(DATA PROVIDED)

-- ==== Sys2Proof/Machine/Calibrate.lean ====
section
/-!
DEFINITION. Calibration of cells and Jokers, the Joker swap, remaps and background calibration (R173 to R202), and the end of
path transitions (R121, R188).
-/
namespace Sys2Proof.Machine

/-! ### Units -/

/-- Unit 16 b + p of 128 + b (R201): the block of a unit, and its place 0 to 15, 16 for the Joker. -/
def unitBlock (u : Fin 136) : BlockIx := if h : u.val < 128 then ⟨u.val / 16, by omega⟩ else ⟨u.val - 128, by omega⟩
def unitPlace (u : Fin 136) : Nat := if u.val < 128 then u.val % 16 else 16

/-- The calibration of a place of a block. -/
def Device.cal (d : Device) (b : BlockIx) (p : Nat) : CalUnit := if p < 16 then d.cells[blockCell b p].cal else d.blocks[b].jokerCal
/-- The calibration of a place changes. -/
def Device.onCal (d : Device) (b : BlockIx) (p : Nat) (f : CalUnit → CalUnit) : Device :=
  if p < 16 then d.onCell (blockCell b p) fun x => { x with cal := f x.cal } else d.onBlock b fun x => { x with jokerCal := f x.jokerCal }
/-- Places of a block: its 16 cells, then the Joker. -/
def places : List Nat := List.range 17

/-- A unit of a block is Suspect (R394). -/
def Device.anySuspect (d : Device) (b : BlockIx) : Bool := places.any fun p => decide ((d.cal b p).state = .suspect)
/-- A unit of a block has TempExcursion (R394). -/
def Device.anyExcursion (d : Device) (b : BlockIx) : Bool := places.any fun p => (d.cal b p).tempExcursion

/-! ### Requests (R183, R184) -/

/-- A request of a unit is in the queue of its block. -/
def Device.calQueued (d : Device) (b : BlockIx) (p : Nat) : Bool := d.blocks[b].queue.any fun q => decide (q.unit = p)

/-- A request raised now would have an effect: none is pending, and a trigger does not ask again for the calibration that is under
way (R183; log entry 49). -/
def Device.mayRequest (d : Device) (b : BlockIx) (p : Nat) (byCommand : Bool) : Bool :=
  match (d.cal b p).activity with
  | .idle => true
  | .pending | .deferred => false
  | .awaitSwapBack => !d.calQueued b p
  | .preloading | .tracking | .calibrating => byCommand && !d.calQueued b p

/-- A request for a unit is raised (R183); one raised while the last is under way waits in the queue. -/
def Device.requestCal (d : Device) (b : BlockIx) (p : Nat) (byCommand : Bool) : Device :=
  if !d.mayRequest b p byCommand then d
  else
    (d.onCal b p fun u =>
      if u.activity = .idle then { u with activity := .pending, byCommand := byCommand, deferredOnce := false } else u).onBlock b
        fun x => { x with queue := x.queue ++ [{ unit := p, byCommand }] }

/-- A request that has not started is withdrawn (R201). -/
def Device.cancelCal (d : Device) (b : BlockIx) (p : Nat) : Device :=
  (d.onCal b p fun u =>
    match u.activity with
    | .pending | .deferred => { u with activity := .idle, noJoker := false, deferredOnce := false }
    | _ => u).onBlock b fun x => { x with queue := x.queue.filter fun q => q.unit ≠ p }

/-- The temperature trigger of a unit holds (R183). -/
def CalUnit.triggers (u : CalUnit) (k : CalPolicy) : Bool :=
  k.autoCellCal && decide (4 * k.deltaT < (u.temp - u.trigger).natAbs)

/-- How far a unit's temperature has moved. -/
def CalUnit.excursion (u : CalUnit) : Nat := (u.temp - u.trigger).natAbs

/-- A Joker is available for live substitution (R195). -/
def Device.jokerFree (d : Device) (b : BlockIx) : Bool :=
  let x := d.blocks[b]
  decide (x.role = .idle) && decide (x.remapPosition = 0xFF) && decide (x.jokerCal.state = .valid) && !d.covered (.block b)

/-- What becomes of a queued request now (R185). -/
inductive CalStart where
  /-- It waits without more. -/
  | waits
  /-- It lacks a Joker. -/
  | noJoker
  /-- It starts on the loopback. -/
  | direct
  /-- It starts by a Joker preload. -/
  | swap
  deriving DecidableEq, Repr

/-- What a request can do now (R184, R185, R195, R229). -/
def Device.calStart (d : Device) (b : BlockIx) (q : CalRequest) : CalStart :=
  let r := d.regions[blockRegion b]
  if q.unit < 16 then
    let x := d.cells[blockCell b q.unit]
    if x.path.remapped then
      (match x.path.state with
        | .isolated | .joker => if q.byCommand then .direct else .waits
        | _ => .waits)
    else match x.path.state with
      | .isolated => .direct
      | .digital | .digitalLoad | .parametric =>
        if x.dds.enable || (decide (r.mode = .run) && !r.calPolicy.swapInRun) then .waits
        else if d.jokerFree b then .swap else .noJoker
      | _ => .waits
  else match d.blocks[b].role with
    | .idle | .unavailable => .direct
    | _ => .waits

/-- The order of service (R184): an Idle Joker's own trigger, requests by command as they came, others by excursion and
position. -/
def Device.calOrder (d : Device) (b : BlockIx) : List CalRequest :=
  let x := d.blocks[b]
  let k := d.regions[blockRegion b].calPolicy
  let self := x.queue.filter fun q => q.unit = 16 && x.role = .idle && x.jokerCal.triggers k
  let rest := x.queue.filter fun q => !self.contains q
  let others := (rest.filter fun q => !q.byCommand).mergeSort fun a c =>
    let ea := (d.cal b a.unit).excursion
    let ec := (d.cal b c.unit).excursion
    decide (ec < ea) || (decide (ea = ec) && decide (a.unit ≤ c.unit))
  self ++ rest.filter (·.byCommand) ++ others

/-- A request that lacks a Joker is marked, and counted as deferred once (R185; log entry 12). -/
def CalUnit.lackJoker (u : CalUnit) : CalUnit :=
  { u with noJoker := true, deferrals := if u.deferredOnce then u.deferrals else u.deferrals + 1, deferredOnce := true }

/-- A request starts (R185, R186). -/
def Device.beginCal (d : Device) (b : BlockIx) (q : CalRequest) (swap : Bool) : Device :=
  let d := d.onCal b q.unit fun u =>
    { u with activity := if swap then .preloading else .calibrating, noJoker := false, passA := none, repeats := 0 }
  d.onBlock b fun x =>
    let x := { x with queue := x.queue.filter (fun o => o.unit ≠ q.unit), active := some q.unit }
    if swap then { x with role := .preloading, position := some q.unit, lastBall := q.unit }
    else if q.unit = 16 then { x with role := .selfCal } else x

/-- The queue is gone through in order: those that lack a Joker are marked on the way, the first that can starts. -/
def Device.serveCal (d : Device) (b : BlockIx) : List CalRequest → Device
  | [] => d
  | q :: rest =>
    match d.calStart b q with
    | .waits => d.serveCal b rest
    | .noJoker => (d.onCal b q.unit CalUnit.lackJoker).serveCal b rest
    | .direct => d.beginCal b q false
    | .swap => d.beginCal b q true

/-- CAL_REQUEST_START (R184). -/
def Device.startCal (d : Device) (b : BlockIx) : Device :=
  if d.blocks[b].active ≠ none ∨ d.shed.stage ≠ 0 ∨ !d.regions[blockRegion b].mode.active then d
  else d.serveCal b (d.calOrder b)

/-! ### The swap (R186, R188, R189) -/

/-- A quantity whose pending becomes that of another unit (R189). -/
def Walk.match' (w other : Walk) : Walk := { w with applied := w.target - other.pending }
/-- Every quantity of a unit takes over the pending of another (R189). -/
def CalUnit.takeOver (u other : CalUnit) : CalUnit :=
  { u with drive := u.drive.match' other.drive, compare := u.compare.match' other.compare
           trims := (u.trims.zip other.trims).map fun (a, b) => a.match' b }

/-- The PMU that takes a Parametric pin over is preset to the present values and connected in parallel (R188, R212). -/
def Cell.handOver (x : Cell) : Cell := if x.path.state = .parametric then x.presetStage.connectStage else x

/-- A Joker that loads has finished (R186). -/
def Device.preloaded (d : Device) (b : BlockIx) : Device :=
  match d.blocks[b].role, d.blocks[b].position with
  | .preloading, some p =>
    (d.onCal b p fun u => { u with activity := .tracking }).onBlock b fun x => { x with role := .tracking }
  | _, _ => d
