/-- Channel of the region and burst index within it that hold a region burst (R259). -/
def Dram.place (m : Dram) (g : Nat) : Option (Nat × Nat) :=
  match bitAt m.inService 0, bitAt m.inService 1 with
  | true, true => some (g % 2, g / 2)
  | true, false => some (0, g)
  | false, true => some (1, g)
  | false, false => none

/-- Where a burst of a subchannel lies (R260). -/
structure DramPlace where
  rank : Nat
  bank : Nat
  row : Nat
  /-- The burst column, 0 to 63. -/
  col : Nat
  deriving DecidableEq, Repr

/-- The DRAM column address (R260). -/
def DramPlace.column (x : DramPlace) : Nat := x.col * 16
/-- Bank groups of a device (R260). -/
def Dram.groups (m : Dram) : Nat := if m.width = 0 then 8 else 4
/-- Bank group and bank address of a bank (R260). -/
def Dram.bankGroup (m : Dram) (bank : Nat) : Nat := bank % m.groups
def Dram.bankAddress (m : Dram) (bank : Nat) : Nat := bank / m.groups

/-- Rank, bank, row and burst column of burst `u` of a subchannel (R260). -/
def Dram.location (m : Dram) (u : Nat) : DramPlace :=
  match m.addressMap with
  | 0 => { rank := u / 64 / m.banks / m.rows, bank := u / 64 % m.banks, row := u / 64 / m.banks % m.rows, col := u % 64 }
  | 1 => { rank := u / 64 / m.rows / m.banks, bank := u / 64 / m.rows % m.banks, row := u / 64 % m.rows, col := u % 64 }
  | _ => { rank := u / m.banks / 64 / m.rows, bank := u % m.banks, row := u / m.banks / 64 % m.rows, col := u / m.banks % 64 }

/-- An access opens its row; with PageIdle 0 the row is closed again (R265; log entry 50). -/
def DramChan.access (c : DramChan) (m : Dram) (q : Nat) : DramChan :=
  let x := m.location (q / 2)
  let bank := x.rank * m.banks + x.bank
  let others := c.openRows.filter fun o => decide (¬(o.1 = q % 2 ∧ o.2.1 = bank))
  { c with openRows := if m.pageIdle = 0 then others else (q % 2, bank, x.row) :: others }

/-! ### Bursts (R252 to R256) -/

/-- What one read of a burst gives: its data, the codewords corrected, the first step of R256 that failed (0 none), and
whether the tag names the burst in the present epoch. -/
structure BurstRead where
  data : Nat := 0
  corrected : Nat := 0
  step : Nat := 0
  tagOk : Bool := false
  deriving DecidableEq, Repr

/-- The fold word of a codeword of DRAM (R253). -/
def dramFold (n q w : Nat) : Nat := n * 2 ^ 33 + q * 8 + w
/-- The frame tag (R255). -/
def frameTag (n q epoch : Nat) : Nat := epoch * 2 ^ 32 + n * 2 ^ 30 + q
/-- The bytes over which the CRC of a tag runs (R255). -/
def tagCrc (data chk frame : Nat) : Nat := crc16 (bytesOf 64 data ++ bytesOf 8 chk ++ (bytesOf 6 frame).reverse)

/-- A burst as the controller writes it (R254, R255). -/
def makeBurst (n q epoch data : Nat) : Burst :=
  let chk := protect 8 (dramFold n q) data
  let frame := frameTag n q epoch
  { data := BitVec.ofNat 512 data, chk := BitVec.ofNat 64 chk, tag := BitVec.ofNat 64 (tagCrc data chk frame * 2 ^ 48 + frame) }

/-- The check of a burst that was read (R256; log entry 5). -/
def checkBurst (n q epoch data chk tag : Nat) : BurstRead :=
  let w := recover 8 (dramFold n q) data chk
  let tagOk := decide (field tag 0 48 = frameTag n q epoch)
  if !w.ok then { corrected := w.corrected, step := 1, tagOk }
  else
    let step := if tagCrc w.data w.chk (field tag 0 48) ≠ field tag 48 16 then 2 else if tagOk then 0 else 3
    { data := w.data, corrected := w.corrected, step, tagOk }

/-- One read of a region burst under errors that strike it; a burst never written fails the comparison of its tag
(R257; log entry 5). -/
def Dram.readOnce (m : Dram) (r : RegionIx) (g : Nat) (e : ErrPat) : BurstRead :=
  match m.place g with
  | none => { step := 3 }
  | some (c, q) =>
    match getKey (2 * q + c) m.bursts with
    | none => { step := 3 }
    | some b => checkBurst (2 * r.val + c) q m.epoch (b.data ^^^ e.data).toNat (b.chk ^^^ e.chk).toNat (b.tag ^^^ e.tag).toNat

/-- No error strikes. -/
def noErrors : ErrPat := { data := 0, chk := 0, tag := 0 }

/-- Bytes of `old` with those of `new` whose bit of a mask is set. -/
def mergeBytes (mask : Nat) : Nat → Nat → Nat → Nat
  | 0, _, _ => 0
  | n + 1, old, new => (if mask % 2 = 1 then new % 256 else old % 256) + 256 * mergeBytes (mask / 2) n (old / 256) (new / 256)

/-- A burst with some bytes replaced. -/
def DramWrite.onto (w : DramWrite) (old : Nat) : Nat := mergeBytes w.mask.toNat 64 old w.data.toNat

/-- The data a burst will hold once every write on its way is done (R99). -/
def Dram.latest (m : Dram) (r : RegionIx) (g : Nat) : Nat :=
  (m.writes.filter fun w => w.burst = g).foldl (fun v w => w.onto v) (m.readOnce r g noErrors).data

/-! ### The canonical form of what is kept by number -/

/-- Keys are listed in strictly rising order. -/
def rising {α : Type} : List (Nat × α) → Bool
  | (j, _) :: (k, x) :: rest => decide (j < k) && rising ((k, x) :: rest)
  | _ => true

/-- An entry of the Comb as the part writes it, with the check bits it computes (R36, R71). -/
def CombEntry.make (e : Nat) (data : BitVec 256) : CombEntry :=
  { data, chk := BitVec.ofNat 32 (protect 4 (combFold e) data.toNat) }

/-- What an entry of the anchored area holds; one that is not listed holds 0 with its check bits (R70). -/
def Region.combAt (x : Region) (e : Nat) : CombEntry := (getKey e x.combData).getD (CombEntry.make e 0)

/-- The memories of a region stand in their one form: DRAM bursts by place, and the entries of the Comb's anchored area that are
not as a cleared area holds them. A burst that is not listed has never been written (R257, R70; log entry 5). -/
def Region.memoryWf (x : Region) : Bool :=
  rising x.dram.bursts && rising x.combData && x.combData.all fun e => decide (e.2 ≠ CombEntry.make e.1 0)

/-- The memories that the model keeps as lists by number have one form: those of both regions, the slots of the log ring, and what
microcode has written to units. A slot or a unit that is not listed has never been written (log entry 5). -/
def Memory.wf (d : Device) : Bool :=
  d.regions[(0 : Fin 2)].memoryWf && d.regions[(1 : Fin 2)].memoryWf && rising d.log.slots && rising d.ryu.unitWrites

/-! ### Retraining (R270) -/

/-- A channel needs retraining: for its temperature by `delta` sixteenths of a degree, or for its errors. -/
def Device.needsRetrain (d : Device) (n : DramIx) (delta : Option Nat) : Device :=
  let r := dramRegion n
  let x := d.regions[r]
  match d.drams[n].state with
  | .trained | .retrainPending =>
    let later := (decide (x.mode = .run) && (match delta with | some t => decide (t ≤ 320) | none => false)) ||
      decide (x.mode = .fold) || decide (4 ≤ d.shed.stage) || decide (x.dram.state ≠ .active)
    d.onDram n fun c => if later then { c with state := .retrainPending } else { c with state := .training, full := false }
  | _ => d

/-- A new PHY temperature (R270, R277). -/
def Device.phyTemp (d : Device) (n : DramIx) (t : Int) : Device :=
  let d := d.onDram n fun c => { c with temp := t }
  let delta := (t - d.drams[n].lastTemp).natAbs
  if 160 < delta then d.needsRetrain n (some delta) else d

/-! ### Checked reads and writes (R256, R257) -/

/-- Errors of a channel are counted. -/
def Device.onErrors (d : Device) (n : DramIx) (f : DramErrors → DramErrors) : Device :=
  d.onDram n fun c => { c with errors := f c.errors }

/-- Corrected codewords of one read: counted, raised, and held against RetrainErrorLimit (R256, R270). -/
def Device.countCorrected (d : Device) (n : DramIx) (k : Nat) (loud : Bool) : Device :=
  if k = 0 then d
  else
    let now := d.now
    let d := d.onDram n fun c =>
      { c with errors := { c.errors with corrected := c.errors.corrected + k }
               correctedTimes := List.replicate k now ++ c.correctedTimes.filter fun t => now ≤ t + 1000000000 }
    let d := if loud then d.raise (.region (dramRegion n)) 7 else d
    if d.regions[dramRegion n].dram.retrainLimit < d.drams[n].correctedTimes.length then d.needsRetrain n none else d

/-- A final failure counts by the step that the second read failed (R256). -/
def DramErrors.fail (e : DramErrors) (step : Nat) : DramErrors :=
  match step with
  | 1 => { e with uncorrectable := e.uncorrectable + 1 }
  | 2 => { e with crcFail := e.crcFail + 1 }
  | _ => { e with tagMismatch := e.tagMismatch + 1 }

(End DATA PROVIDED)

◆ **THE TASK**: Copy the lines from the start of the data verbatim, stopping after the line containing "its block. -/".

◆ **RESPONSE FOR THIS EXERCISE**:
-- ==== Sys2Proof/Machine/Calibrate.lean ====
section
/-!
DEFINITION. Calibration of cells and Jokers, the Joker swap, remaps and background calibration (R173 to R202), and the end of
path transitions (R121, R188).
-/
namespace Sys2Proof.Machine

/-! ### Units -/

/-- Unit 16 b + p of 128 + b (R201): the block of a unit, and its place 0 to 15, 16 for the Joker. -/
def unitBlock (u : Fin 136) : BlockIx := if h : u.val < 128 then ⟨u.val / 16, by omega⟩ else ⟨u.val - 128, by omega⟩
def unitPlace (u : Fin 136) : Nat := if u.val < 128 then u.val % 16 else 16

/-- The calibration of a place of a block. -/
def Device.cal (d : Device) (b : BlockIx) (p : Nat) : CalUnit := if p < 16 then d.cells[blockCell b p].cal else d.blocks[b].jokerCal
/-- The calibration of a place changes. -/
def Device.onCal (d : Device) (b : BlockIx) (p : Nat) (f : CalUnit → CalUnit) : Device :=
  if p < 16 then d.onCell (blockCell b p) fun x => { x with cal := f x.cal } else d.onBlock b fun x => { x with jokerCal := f x.jokerCal }
/-- Places of a block: its 16 cells, then the Joker. -/
def places : List Nat := List.range 17

/-- A unit of a block is Suspect (R394). -/
def Device.anySuspect (d : Device) (b : BlockIx) : Bool := places.any fun p => decide ((d.cal b p).state = .suspect)
/-- A unit of a block has TempExcursion (R394). -/
def Device.anyExcursion (d : Device) (b : BlockIx) : Bool := places.any fun p => (d.cal b p).tempExcursion

/-! ### Requests (R183, R184) -/

/-- A request of a unit is in the queue of its block. -/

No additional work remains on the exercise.